Bishop Wilton D. Gregory of Belleville, Ill., president of the U.S. Conference of Catholic Bishops, accepted Keating's resignation and praised his efforts. "Because the task you took on was unprecedented and had to be carried out in an intense environment which gives rise to strong emotions under the close observation of the media, there were bound to be moments of difficulty," Gregory wrote to Keating.
Keating also made clear that he holds no bitterness toward Gregory.
"Most of America's bishops are fully supportive of the Board's efforts. They have led and led well and have stood up for virtue," Keating wrote. "Your own leadership has been extraordinary and courageous. You are a model of the Good Shepherd."
Keating's resignation takes effect immediately, but no successor was named. The choice is certain to be a topic of conversation when the nation's bishops meet in St. Louis for their semi-annual convention Thursday through Saturday. But the decision is up to Gregory.
Some board members said they believe Gregory is likely to name a current member to ensure continuity. Among the leading contenders, they said, are Burke and Leon E. Panetta, the former Democratic congressman from California who served as chief of staff in the Clinton White House from 1994 to 1997.
Keating, 59, a Republican, completed two terms as Oklahoma's governor in 2002. Unable to run again because of term limits, he moved to Washington and took a job this year as president of the American Council of Life Insurers.
He had told board members that the demands of the new job were limiting the time he could spend on the all-volunteer board, and wrote in his resignation letter that he had intended to relinquish the chairmanship after one year, a period that ends this week.

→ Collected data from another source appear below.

-- ==== Sys2Proof/Laws/Ops.lean ====
section
/-!
SUPPORT. What each shared operation can do, said once: the frame of a register write, the flags, the loads and
stores. Proofs about an instruction cite these and unfold nothing below them.
-/

namespace Sys2Proof.Machine

open Sys2Proof

/-! Registers. -/

theorem frame_setX (s : State) (rd : Reg) (v : XWord) : Frame s (s.setX rd v).advance [rd] where
  cfg := by simp
  v := by simp
  regs r h := by
    rw [advance_x]
    rcases h with h | h
    · subst h; rfl
    · exact x_setX_other s rd r v (by simpa using h)
  byte a := by simp [State.byte]
  pc := by rw [advance_pcv]; simp [State.pcv]

theorem frame_setX64 (s : State) (rd : Reg) (v : XWord) : Frame s (s.setX64 rd v).advance (dest64 s rd) where
  cfg := by simp
  v := by simp
  regs r h := by
    rw [advance_x]
    rcases h with h | h
    · subst h; rfl
    · unfold dest64 at h
      unfold State.setX64
      cases hx : s.cfg.xlen <;> simp only [hx] at h ⊢
      · by_cases hz : pairLow rd = 0#5
        · rw [setPair_zero _ _ _ hz]
        · simp only [hz, if_false, List.mem_cons, List.not_mem_nil, or_false, not_or] at h
          exact x_setPair_other s rd r v h.1 h.2
      · by_cases hz : rd = 0#5
        · subst hz; rfl
        · simp only [hz, if_false, List.mem_cons, List.not_mem_nil, or_false] at h
          exact x_setX_other s rd r v h
  byte a := by simp [State.byte]
  pc := by rw [advance_pcv]; simp [State.pcv]

/-- The 64-bit operand written reads back (rules R22, R360). -/
theorem x64_setX64 (s : State) (rd : Reg) (v : XWord) (h : dest64 s rd ≠ []) : (s.setX64 rd v).x64 rd = v := by
  unfold dest64 at h
  unfold State.x64
  rw [setX64_cfg]
  unfold State.setX64
  cases hx : s.cfg.xlen <;> simp only [hx] at h ⊢
  · exact pair_setPair_same s rd v (fun hz => h (by simp [hz]))
  · rw [x_setX_same s rd v (fun hz => h (by simp [hz])), hx]; rfl

/-- Two states with the same registers, parameters, memory and pc have the same frame. -/
theorem Frame.of_same {s t u : State} {l : List Reg} (h : Frame s t l) (hc : u.cfg = t.cfg) (hr : u.regs = t.regs)
    (hp : u.pc = t.pc) (hv : u.v = t.v) (hm : u.mem = t.mem) : Frame s u l where
  cfg := hc.trans h.cfg
  v := hv.trans h.v
  regs r hh := (x_congr r hc hr).trans (h.regs r hh)
  byte a := by rw [State.byte, hm]; exact h.byte a
  pc := by rw [State.pcv, hc, hp]; exact h.pc

/-! The flags. -/

/-- What noting a clip does to `OV` and VS while VS does not forbid it (rules R15, R26, R553, R554). -/
theorem flagsClip_noteClip (s t : State) (c : Bool) (hoff : s.vxsatOff = false) (hc : t.cfg = s.cfg) (hv : t.v = s.v)
    (ho : t.ov = s.ov) (h1 : t.vs = s.vs) (h2 : t.vsVs = s.vsVs) :
    FlagsClip s (t.noteClip c).advance (c = true) := by
  obtain ⟨hvs, hvv⟩ : (s.cfg.hasVs && s.vs == .off) = false ∧ (s.virtual && s.vsVs == .off) = false := by
    simpa [State.vxsatOff] using hoff
  have hvirt : t.virtual = s.virtual := by simp [State.virtual, hc, hv]
  have hd : MadeDirty s ({ t with ov := t.ov || c }.markDirty).advance := by
    constructor
    · have : ({ t with ov := t.ov || c } : State).cfg = s.cfg := hc
      show (if t.cfg.hasVs then VState.touched t.vs else t.vs) = _
      rw [hc, h1]
      cases hh : s.cfg.hasVs
      · rfl
      · rw [hh] at hvs
        cases hs : s.vs <;> simp_all [VState.touched]
    · show (if t.virtual then VState.touched t.vsVs else t.vsVs) = _
      rw [hvirt, h2]
      cases hh : s.virtual
      · rfl
      · rw [hh] at hvv
        cases hs : s.vsVs <;> simp_all [VState.touched]
  refine ⟨?_, ?_, ?_⟩
  · simp [ho]
  · intro h
    have : t.cfg.vsDirty = .static ∨ c = true := by rwa [hc]
    unfold State.noteClip
    dsimp only
    rw [if_pos this]
    exact hd
  · intro hdyn hcl
    have : ¬(t.cfg.vsDirty = .static ∨ c = true) := by
      rw [hc, hdyn]; simp [hcl]
    unfold State.noteClip
    dsimp only
    rw [if_neg this]
    exact ⟨h1, h2⟩

/-- What a write of `vxsat` does to VS while VS does not forbid it (rules R553, R554). -/
theorem madeDirty_setOv (s t : State) (b : Bool) (hoff : s.vxsatOff = false) (hc : t.cfg = s.cfg) (hv : t.v = s.v)
    (h1 : t.vs = s.vs) (h2 : t.vsVs = s.vsVs) : MadeDirty s (t.setOv b).advance := by
  obtain ⟨hvs, hvv⟩ : (s.cfg.hasVs && s.vs == .off) = false ∧ (s.virtual && s.vsVs == .off) = false := by
    simpa [State.vxsatOff] using hoff
  have hvirt : t.virtual = s.virtual := by simp [State.virtual, hc, hv]
  constructor
  · rw [advance_vs, setOv_vs, hc, h1]
    cases hh : s.cfg.hasVs
    · rfl
    · rw [hh] at hvs
      cases hs : s.vs <;> simp_all [VState.touched]
  · rw [advance_vsVs, setOv_vsVs, hvirt, h2]
    cases hh : s.virtual
    · rfl
    · rw [hh] at hvv
      cases hs : s.vsVs <;> simp_all [VState.touched]

/-- While VS is Off an access to `vxsat` is an illegal instruction (rules R552, R554). -/
theorem vxsatAccess_off (s : State) (r : Result) (h : s.vxsatOff = true) :
    s.vxsatAccess r = .fault (.illegalInstruction s.pcv s.currentWord) := by
  simp [State.vxsatAccess, h, State.illegal, raise]

/-- While VS does not forbid it, an access to `vxsat` goes on (rules R552, R554). -/
theorem vxsatAccess_on (s : State) (r : Result) (h : s.vxsatOff = false) : s.vxsatAccess r = r := by
  simp [State.vxsatAccess, h]

/-! Completing with a result. -/

/-- `State.writeBits`: completes, writes `x[rd]`, and leaves the flags. -/
theorem writeBits_effect (s : State) (rd : Reg) (v : XWord) :
    ∃ t, s.writeBits rd v = .next t ∧ Frame s t [rd] ∧ FlagsKept s t ∧
      (rd ≠ 0#5 → t.x rd = wrapX s.cfg.xlen v) :=
  ⟨_, rfl, frame_setX s rd v, ⟨by simp, by simp, by simp⟩, fun h => by rw [advance_x, x_setX_same s rd v h]⟩

/-- `State.writeLanes`: completes, writes the lanes of `x[rd]`, and leaves the flags. -/
theorem writeLanes_effect (s : State) (rd : Reg) (w : Nat) (f : Nat → Int) :
    ∃ t, s.writeLanes rd w f = .next t ∧ Frame s t [rd] ∧ FlagsKept s t ∧
      (rd ≠ 0#5 → ∀ j, j < s.lanes w → lane w (t.x rd) j = trunc w (f j)) :=
  ⟨_, rfl, frame_setX s rd _, ⟨by simp, by simp, by simp⟩, fun h j hj => by
    rw [advance_x]; exact lane_setX_lanesOf s rd w f h j hj⟩

/-- `State.write64`: completes, writes `op64(rd)`, and leaves the flags. -/
theorem write64_effect (s : State) (rd : Reg) (k : Int) :
    ∃ t, s.write64 rd k = .next t ∧ Frame s t (dest64 s rd) ∧ FlagsKept s t ∧
      (dest64 s rd ≠ [] → t.x64 rd = trunc 64 k) :=
  ⟨_, rfl, frame_setX64 s rd _, ⟨by simp, by simp, by simp⟩, fun h => by
    rw [advance_x64]; exact x64_setX64 s rd _ h⟩

/-- `State.write64Lanes`: completes, writes the lanes of `op64(rd)`, and leaves the flags. -/
theorem write64Lanes_effect (s : State) (rd : Reg) (w : Nat) (f : Nat → Int) :
    ∃ t, s.write64Lanes rd w f = .next t ∧ Frame s t (dest64 s rd) ∧ FlagsKept s t ∧
      (dest64 s rd ≠ [] → ∀ j, j < 64 / w → lane w (t.x64 rd) j = trunc w (f j)) :=
  ⟨_, rfl, frame_setX64 s rd _, ⟨by simp, by simp, by simp⟩, fun h j hj => by
    rw [advance_x64, x64_setX64 s rd _ h]
    exact lane_packLanes w (64 / w) _ (Nat.mul_div_le 64 w) j hj⟩

/-- `State.clipped` on a register write: completes, writes `x[rd]`, and sets `OV` on a clip. -/
theorem clipped_setX_effect (s : State) (rd : Reg) (v : XWord) (c : Bool) (hoff : s.vxsatOff = false) :
    ∃ t, s.clipped (s.setX rd v) c = .next t ∧ Frame s t [rd] ∧ FlagsClip s t (c = true) ∧
      (rd ≠ 0#5 → t.x rd = wrapX s.cfg.xlen v) := by
  refine ⟨((s.setX rd v).noteClip c).advance, vxsatAccess_on _ _ hoff, ?_, ?_, ?_⟩
  · exact (frame_setX s rd v).of_same (by simp) (by simp) (by simp) (by simp) (by simp)
  · exact flagsClip_noteClip s _ c hoff (by simp) (by simp) (by simp) (by simp) (by simp)
  · intro h
    rw [advance_x, x_congr (s := s.setX rd v) rd (by simp) (by simp), x_setX_same s rd v h]

/-- `State.clipped` on a 64-bit operand: completes, writes `op64(rd)`, and sets `OV` on a clip. -/
theorem clipped_setX64_effect (s : State) (rd : Reg) (v : XWord) (c : Bool) (hoff : s.vxsatOff = false) :
    ∃ t, s.clipped (s.setX64 rd v) c = .next t ∧ Frame s t (dest64 s rd) ∧ FlagsClip s t (c = true) ∧
      (dest64 s rd ≠ [] → t.x64 rd = v) := by
  refine ⟨((s.setX64 rd v).noteClip c).advance, vxsatAccess_on _ _ hoff, ?_, ?_, ?_⟩
  · exact (frame_setX64 s rd v).of_same (by simp) (by simp) (by simp) (by simp) (by simp)
  · exact flagsClip_noteClip s _ c hoff (by simp) (by simp) (by simp) (by simp) (by simp)
  · intro h
    have hx : ∀ r, ((s.setX64 rd v).noteClip c).x r = (s.setX64 rd v).x r := fun r => x_congr r (by simp) (by simp)
    have h64 : ((s.setX64 rd v).noteClip c).x64 rd = (s.setX64 rd v).x64 rd := by
      simp [State.x64, State.pair, hx]
    rw [advance_x64, h64, x64_setX64 s rd v h]

/-- `State.clipLanes`: completes, writes the lanes of `x[rd]`, and sets `OV` when a lane clips. -/
theorem clipLanes_effect (s : State) (rd : Reg) (w : Nat) (f : Nat → Clipped) (hoff : s.vxsatOff = false) :
    ∃ t, s.clipLanes rd w f = .next t ∧ Frame s t [rd] ∧
      FlagsClip s t (∃ j, j < s.lanes w ∧ (f j).clip = true) ∧
      (rd ≠ 0#5 → ∀ j, j < s.lanes w → lane w (t.x rd) j = trunc w (f j).val) := by
  obtain ⟨t, he, hf, hc, hx⟩ :=
    clipped_setX_effect s rd (s.lanesOf w fun j => (f j).val) (anyClip (s.lanes w) f) hoff
  refine ⟨t, he, hf, ?_, fun h j hj => ?_⟩
  · rwa [propext (anyClip_iff (s.lanes w) f)] at hc
  · rw [hx h, ← x_setX_same s rd _ h]
    exact lane_setX_lanesOf s rd w (fun j => (f j).val) h j hj

/-! Loads, stores and jumps. -/

/-- `State.load`: on a multiple of the size, inside the region, with every byte loaded or written, it goes on with the
value (rules R41, R44, R46). -/
theorem load_effect (s : State) (addr : XWord) (n v : Nat) (andThen : Nat → Result) (ha : aligned addr n = true)
    (hr : s.inRegion addr.toNat n = true) (hv : Memory.read s.mem addr.toNat n = some v) :
    s.load addr n andThen = andThen v := by
  simp [State.load, ha, hr, hv]

/-- `State.store`: on a multiple of the size, inside the region, it completes with the bytes stored (rules R41, R44,
R46). -/
theorem store_effect (s : State) (addr : XWord) (n v : Nat) (ha : aligned addr n = true)
    (hr : s.inRegion addr.toNat n = true) :
    s.store addr n v = .next { s with mem := Memory.write s.mem addr.toNat n v }.advance := by
  simp [State.store, ha, hr]

/-- A store that answers a next state was aligned and in the region. -/
theorem store_next {s t : State} {addr : XWord} {n v : Nat} (h : s.store addr n v = .next t) :
    aligned addr n = true ∧ s.inRegion addr.toNat n = true ∧
      t = { s with mem := Memory.write s.mem addr.toNat n v }.advance := by
  unfold State.store at h
  split at h
  · cases h
  · split at h
    · cases h
    · rename_i h1 h2
      injection h with h
      exact ⟨by simpa using h1, by simpa using h2, h.symm⟩

/-- A load that answers a next state was aligned, in the region, and went on with the bytes it read. -/
theorem load_next {s t : State} {addr : XWord} {n : Nat} {andThen : Nat → Result}
    (h : s.load addr n andThen = .next t) :
    aligned addr n = true ∧ s.inRegion addr.toNat n = true ∧
      ∃ v, Memory.read s.mem addr.toNat n = some v ∧ andThen v = .next t := by
  unfold State.load at h
  split at h
  · cases h
  · split at h
    · cases h
    · rename_i h1 h2
      split at h
      · rename_i v hv
        exact ⟨by simpa using h1, by simpa using h2, v, hv, h⟩
      · cases h

/-- A jump that answers a next state went to a multiple of 4. -/
theorem jump_next {s t : State} {target : XWord} (h : s.jump target = .next t) :
    aligned target 4 = true ∧ t = { s with pc := target } := by
  unfold State.jump at h
  split at h
  · rename_i ha
    injection h with h
    exact ⟨ha, h.symm⟩
  · cases h

end Sys2Proof.Machine
end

But his resignation also followed a war of words with Mahony last week over the hesitation by California's bishops to provide information for a statistical study commissioned by the board. The $250,000 study is designed to determine how many priests have been accused of child sexual abuse since 1950, how those cases were handled and how much they cost the church in lawsuits, counseling and legal fees.
In an interview published in the Los Angeles Times last Thursday, Keating said Mahony had led California's bishops in an effort to derail the study. "To act like La Cosa Nostra and hide and suppress, I think, is very unhealthy. Eventually it will all come out," he said.

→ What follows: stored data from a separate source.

/-- The single lane of XLEN bits is the whole register. -/
theorem writeLanes_xlen (s : State) (rd : Reg) (f : Nat → Int) : s.writeLanes rd s.xlen f = s.writeX rd (f 0) := by
  have hone : s.lanes s.xlen = 1 := Nat.div_self (by unfold State.xlen; cases s.cfg.xlen <;> decide)
  have hlane : s.lanesOf s.xlen f = (trunc s.xlen (f 0)).setWidth 64 := by
    simp [State.lanesOf, hone, packLanes]
  have hreg : s.setX rd (s.lanesOf s.xlen f) = s.setX rd (trunc 64 (f 0)) :=
    setX_congr rd (by rw [hlane]; exact wrapX_trunc_xlen _ _)
  rw [State.writeLanes, State.writeX, State.writeBits, State.writeBits, hreg]

/-- The two lanes of XLEN/2 bits are the register that joins them. -/
theorem writeLanes_half_xlen {s : State} {w : Nat} (hw : s.xlen = w + w) (rd : Reg) (f : Nat → BitVec w) :
    s.writeLanes rd w (fun j => uval (f j)) = s.writeX rd (join w (uval (f 1)) (uval (f 0))) := by
  have hpos : 0 < s.xlen := by unfold State.xlen; cases s.cfg.xlen <;> decide
  have hlanes : s.lanes w = 2 * s.lanes (w + w) := by
    rw [State.lanes, State.lanes, hw, Nat.div_self (by omega)]
    exact Nat.div_eq_of_eq_mul_left (by omega) (by ring)
  calc s.writeLanes rd w (fun j => uval (f j))
      = s.writeLanes rd s.xlen (fun j => join w (uval (f (2 * j + 1))) (uval (f (2 * j)))) := by
        rw [hw, State.writeLanes, State.writeLanes, lanesOf_join hlanes]
    _ = s.writeX rd (join w (uval (f 1)) (uval (f 0))) := writeLanes_xlen s rd _

theorem execPack_eq_join {s : State} {w : Nat} (hw : s.xlen = w + w) (rd rs1 rs2 : Reg) :
    execPack rd rs1 rs2 s = s.writeX rd (join w (s.ul w rs2 0) (s.ul w rs1 0)) := by
  have hhalf : s.xlen / 2 = w := by omega
  rw [execPack, hhalf]
  exact writeLanes_half_xlen hw rd fun j => lane w (s.x (if j = 0 then rs1 else rs2)) 0

theorem execPacku_eq_join {s : State} {w : Nat} (hw : s.xlen = w + w) (rd rs1 rs2 : Reg) :
    execPacku rd rs1 rs2 s = s.writeX rd (join w (s.ul w rs2 1) (s.ul w rs1 1)) := by
  have hhalf : s.xlen / 2 = w := by omega
  rw [execPacku, hhalf]
  exact writeLanes_half_xlen hw rd fun j => lane w (s.x (if j = 0 then rs1 else rs2)) 1

/-! On RV64 a 64-bit operand is one GPR (rule R360). -/

section Rv64

variable {s : State} (hx : s.cfg.xlen = .rv64)
include hx

theorem x64_of_rv64 (f : Reg) : s.x64 f = s.x f := by rw [State.x64, hx]

theorem setX64_of_rv64 (f : Reg) (v : XWord) : s.setX64 f v = s.setX f v := by rw [State.setX64, hx]

theorem write64_of_rv64 (rd : Reg) (k : Int) : s.write64 rd k = s.writeX rd k := by
  rw [State.write64, setX64_of_rv64 hx]
  rfl

theorem clip64_of_rv64 (rd : Reg) (r : Clipped) : s.clip64 rd r = s.clipX rd r := by
  rw [State.clip64, setX64_of_rv64 hx, State.clipX]

theorem sval_x64_of_rv64 (f : Reg) : sval (s.x64 f) = s.sx f := by
  rw [x64_of_rv64 hx, State.sx, hx, signedX]

theorem wordSum_of_rv64 (f : Nat → Int) : s.wordSum f = f 0 + f 1 := by
  have htwo : s.lanes 32 = 2 := by rw [State.lanes, State.xlen, hx]; rfl
  simp [State.wordSum, htwo, sumOver]

theorem exec_smbb32_eq_mulsr64 (rd rs1 rs2 : Reg) : exec (.smbb32 rd rs1 rs2) s = exec (.mulsr64 rd rs1 rs2) s :=
  (write64_of_rv64 hx rd _).symm

theorem exec_kmada32_eq_kmar64 (rd rs1 rs2 : Reg) : exec (.kmada32 rd rs1 rs2) s = exec (.kmar64 rd rs1 rs2) s := by
  show execKmada32 rd rs1 rs2 s = execKmar64 rd rs1 rs2 s
  rw [execKmada32, execKmar64, clip64_of_rv64 hx, sval_x64_of_rv64 hx, wordSum_of_rv64 hx, add_right_comm, add_assoc]

theorem xlen_of_rv64 : s.xlen = 32 + 32 := by rw [State.xlen, hx]; rfl

theorem exec_pkbb32_eq_pack (rd rs1 rs2 : Reg) : exec (.pkbb32 rd rs1 rs2) s = exec (.pack rd rs2 rs1) s :=
  (execPack_eq_join (xlen_of_rv64 hx) rd rs2 rs1).symm

theorem exec_pktt32_eq_packu (rd rs1 rs2 : Reg) : exec (.pktt32 rd rs1 rs2) s = exec (.packu rd rs2 rs1) s :=
  (execPacku_eq_join (xlen_of_rv64 hx) rd rs2 rs1).symm

end Rv64

/-! On RV32 a GPR is one word (rule R11). -/

section Rv32

variable {s : State} (hx : s.cfg.xlen = .rv32)
include hx

theorem xlen_of_rv32 : s.xlen = 16 + 16 := by rw [State.xlen, hx]; rfl

theorem writeLanes_word_of_rv32 (rd : Reg) (f : Nat → Int) : s.writeLanes rd 32 f = s.writeX rd (f 0) := by
  rw [← writeLanes_xlen, xlen_of_rv32 hx]

theorem exec_pkbb16_eq_pack (rd rs1 rs2 : Reg) : exec (.pkbb16 rd rs1 rs2) s = exec (.pack rd rs2 rs1) s :=
  (writeLanes_word_of_rv32 hx rd _).trans (execPack_eq_join (xlen_of_rv32 hx) rd rs2 rs1).symm

theorem exec_pktt16_eq_packu (rd rs1 rs2 : Reg) : exec (.pktt16 rd rs1 rs2) s = exec (.packu rd rs2 rs1) s :=
  (writeLanes_word_of_rv32 hx rd _).trans (execPacku_eq_join (xlen_of_rv32 hx) rd rs2 rs1).symm

theorem exec_clz32_eq_clz (rd rs1 : Reg) : exec (.clz32 rd rs1) s = exec (.clz rd rs1) s := by
  have hword : lane 32 (s.x rs1) 0 = (s.x rs1).setWidth 32 := by
    rw [lane, Nat.mul_zero, BitVec.setWidth_eq_extractLsb' (by decide)]
  calc exec (.clz32 rd rs1) s
      = s.writeX rd (clzOf (lane 32 (s.x rs1) 0)) := writeLanes_word_of_rv32 hx rd _
    _ = exec (.clz rd rs1) s := by rw [hword]; rfl

end Rv32

/-! At both widths. -/

theorem partner_even (j : Nat) : partner (2 * j) = 2 * j + 1 := by
  rw [partner, if_neg (by omega)]

theorem partner_odd (j : Nat) : partner (2 * j + 1) = 2 * j := by
  rw [partner, if_pos (by omega), Nat.add_sub_cancel]

/-- Swapping the halfwords of each word is joining them in the other order (rule R244). -/
theorem exec_swap16_eq_pkbt16 (s : State) (rd rs1 : Reg) : exec (.swap16 rd rs1) s = exec (.pkbt16 rd rs1 rs1) s := by
  have hlanes : s.lanes 16 = 2 * s.lanes (16 + 16) := by
    unfold State.lanes State.xlen
    cases s.cfg.xlen <;> rfl
  have hjoin := lanesOf_join hlanes fun j => lane 16 (s.x rs1) (partner j)
  simp only [partner_even, partner_odd] at hjoin
  exact congrArg (s.writeBits rd) hjoin.symm

/-- Settles O20: the two names of each pair are one operation. -/
theorem sharedWordsAgree : Obligations.SharedWordsAgree := by
  unfold Obligations.SharedWordsAgree
  refine ⟨fun s rd => ?rdov, fun s => ?clrov, fun s rd rs1 => ?swaps, fun s rd rs1 rs2 hx => ?rv64,
    fun s rd rs1 rs2 hx => ?rv32⟩
  case rdov => rw [exec_rdov, exec_csrrs_zero]
  case clrov =>
    have hclear : (s.ov && !(1#5).getLsbD 0) = false := Bool.and_false s.ov
    rw [exec_clrov, exec_csrrci s 0#5 1#5 (by decide), hclear]
  case swaps => exact ⟨exec_swap16_eq_pkbt16 s rd rs1, rfl⟩
  case rv64 =>
    exact ⟨rfl, exec_smbb32_eq_mulsr64 hx rd rs1 rs2, rfl, exec_kmada32_eq_kmar64 hx rd rs1 rs2,
      rfl, exec_pkbb32_eq_pack hx rd rs1 rs2, rfl, exec_pktt32_eq_packu hx rd rs1 rs2⟩
  case rv32 =>
    exact ⟨rfl, exec_pkbb16_eq_pack hx rd rs1 rs2, exec_pktt16_eq_packu hx rd rs1 rs2, exec_clz32_eq_clz hx rd rs1⟩

end Sys2Proof.Machine
end

section
/-!
Register pairs on RV32 (rules R22, R23).
-/

namespace Sys2Proof.Machine

open Sys2Proof

section Rv32

variable {s : State} (hx : s.cfg.xlen = .rv32)
include hx

theorem x64_of_rv32 (f : Reg) : s.x64 f = s.pair f := by rw [State.x64, hx]

theorem setX64_of_rv32 (f : Reg) (v : XWord) : s.setX64 f v = s.setPair f v := by rw [State.setX64, hx]

/-- A word fits in a register. -/
theorem wrapX_word_of_rv32 (v : BitVec 32) : wrapX s.cfg.xlen (v.setWidth 64) = v.setWidth 64 := by
  rw [hx, wrapX, BitVec.setWidth_setWidth_of_le v (by decide), BitVec.setWidth_eq]

end Rv32

/-- Settles O19: the pair of `x0` is named by its lower register, which is `x0`. -/
theorem pairOfZeroRegister : Obligations.PairOfZeroRegister := by
  unfold Obligations.PairOfZeroRegister
  intro s v hx
  have hzero : pairLow 0#5 = 0#5 := rfl
  exact ⟨(x64_of_rv32 hx 0#5).trans (if_pos hzero), (setX64_of_rv32 hx 0#5 v).trans (setPair_zero s 0#5 v hzero)⟩

theorem pairLow_of_even : ∀ {f : Reg}, f.getLsbD 0 = false → pairLow f = f := by decide

theorem pairHigh_of_even : ∀ {f : Reg}, f.getLsbD 0 = false → pairHigh f = f + 1#5 := by decide

/-- The halves of a pair, by register (rule R22). -/
theorem pair_eq {s : State} {f : Reg} (h : pairLow f ≠ 0#5) :
    s.pair f = (s.x (pairHigh f)).setWidth 32 ++ (s.x (pairLow f)).setWidth 32 := if_neg h

/-- What the two registers of a pair hold after a write to it (rule R22). -/
theorem x_setPair_low (s : State) {f : Reg} (h : pairLow f ≠ 0#5) (v : XWord) :
    (s.setPair f v).x (pairLow f) = wrapX s.cfg.xlen ((v.extractLsb' 0 32).setWidth 64) := by
  rw [State.setPair, if_neg h, x_setX_other _ _ _ _ (pairLow_ne_pairHigh f), x_setX_same _ _ _ h]

theorem x_setPair_high (s : State) {f : Reg} (h : pairLow f ≠ 0#5) (v : XWord) :
    (s.setPair f v).x (pairHigh f) = wrapX s.cfg.xlen ((v.extractLsb' 32 32).setWidth 64) := by
  rw [State.setPair, if_neg h, x_setX_same _ _ _ (pairHigh_ne_zero f), setX_cfg]

/-- A write to a GPR changes no state but the registers. -/
theorem setX_eq_with_regs (s : State) (r : Reg) (v : XWord) : s.setX r v = { s with regs := (s.setX r v).regs } := by
  unfold State.setX
  split <;> rfl

/-- A write to a pair changes no state but the registers (rule R22). -/
theorem setPair_eq_with_regs (s : State) (f : Reg) (v : XWord) :
    s.setPair f v = { s with regs := (s.setPair f v).regs } := by
  unfold State.setPair
  split
  · rfl
  · rw [setX_eq_with_regs (s.setX _ _), setX_eq_with_regs s]

/-- Settles O60: an even field is the lower register of its pair, and the next one the higher. -/
theorem registerPairLayout : Obligations.RegisterPairLayout := by
  unfold Obligations.RegisterPairLayout
  intro s f v hx heven hne
  have hlow := pairLow_of_even heven
  have hpair : pairLow f ≠ 0#5 := hlow.symm ▸ hne
  rw [x64_of_rv32 hx, setX64_of_rv32 hx, pair_eq hpair, ← pairHigh_of_even heven]
  refine ⟨?_, extract_append_high _ _, ?_, ?_, fun r hr hr' => ?_, setPair_eq_with_regs s f v⟩
  · rw [hlow]
    exact extract_append_low _ _
  · have h := x_setPair_low s hpair v
    rwa [hlow, wrapX_word_of_rv32 hx] at h
  · rw [x_setPair_high s hpair v, wrapX_word_of_rv32 hx]
  · exact x_setPair_other s f r v (hlow.symm ▸ hr) hr'

end Sys2Proof.Machine
end

section
/-!
Memory (20_memory.md): the effective address, the outcomes of a fetch, a load and a store at an address, and the bytes
they read and write.
-/

namespace Sys2Proof.Machine

open Sys2Proof

/-! Which accesses are allowed (rules R44, R46). -/

theorem aligned_iff {addr : XWord} {n : Nat} : aligned addr n = true ↔ addr.toNat % n = 0 := beq_iff_eq

theorem aligned_eq_false {addr : XWord} {n : Nat} (h : addr.toNat % n ≠ 0) : aligned addr n = false :=
  Bool.eq_false_iff.mpr (h ∘ aligned_iff.mp)

theorem accessible_iff {s : State} {addr : XWord} {n : Nat} :
    Accessible s addr.toNat n ↔ aligned addr n = true ∧ s.inRegion addr.toNat n = true := by
  rw [aligned_iff, State.inRegion, decide_eq_true_iff]
  rfl

/-- An aligned address whose access is not allowed lies outside the region. -/
theorem not_inRegion_of_not_accessible {s : State} {addr : XWord} {n : Nat} (ha : aligned addr n = true)
    (h : ¬Accessible s addr.toNat n) : s.inRegion addr.toNat n = false :=
  Bool.eq_false_iff.mpr fun hr => h (accessible_iff.mpr ⟨ha, hr⟩)

/-! Loads and stores that raise (rules R44, R46, R559); `load_effect` and `store_effect` say what the others do. -/

section Faults

variable {s : State} {addr : XWord} {n : Nat}

theorem load_misaligned (andThen : Nat → Result) (h : addr.toNat % n ≠ 0) :
    s.load addr n andThen = .fault (.loadAddressMisaligned s.pcv addr) := by
  simp [State.load, aligned_eq_false h, raise]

The cardinal responded that Keating's Mafia comparison was "the last straw." Last Friday, he said the former governor should step down voluntarily or face a vote of no confidence when the bishops gather in St. Louis.
The bishops' conference established the review board a year ago at a pivotal meeting in Dallas, in which they promised to remove permanently from ministry any priest who has sexually abused a minor.
Although the goal was to ensure the bishops' credibility, there were tensions from the start. Burke said the bishops wanted a 25-member panel that included at least one priest, but the initial lay members, including Keating, insisted on no more than 15 people, all lay Catholics.
On the day he was appointed, Keating said that some bishops probably should be prosecuted. Several weeks later, he antagonized the bishops again by suggesting that Catholics in some dioceses should withhold donations to force change.
After those remarks, some members of the board prevailed on Keating to speak out less. He did so for several months, until California's bishops voted in May to call for an immediate halt to the board's research study, saying it could help plaintiffs' attorneys and violate state privacy laws.
The California bishops said last week that they had worked out some procedures to ensure privacy and will now cooperate with the study.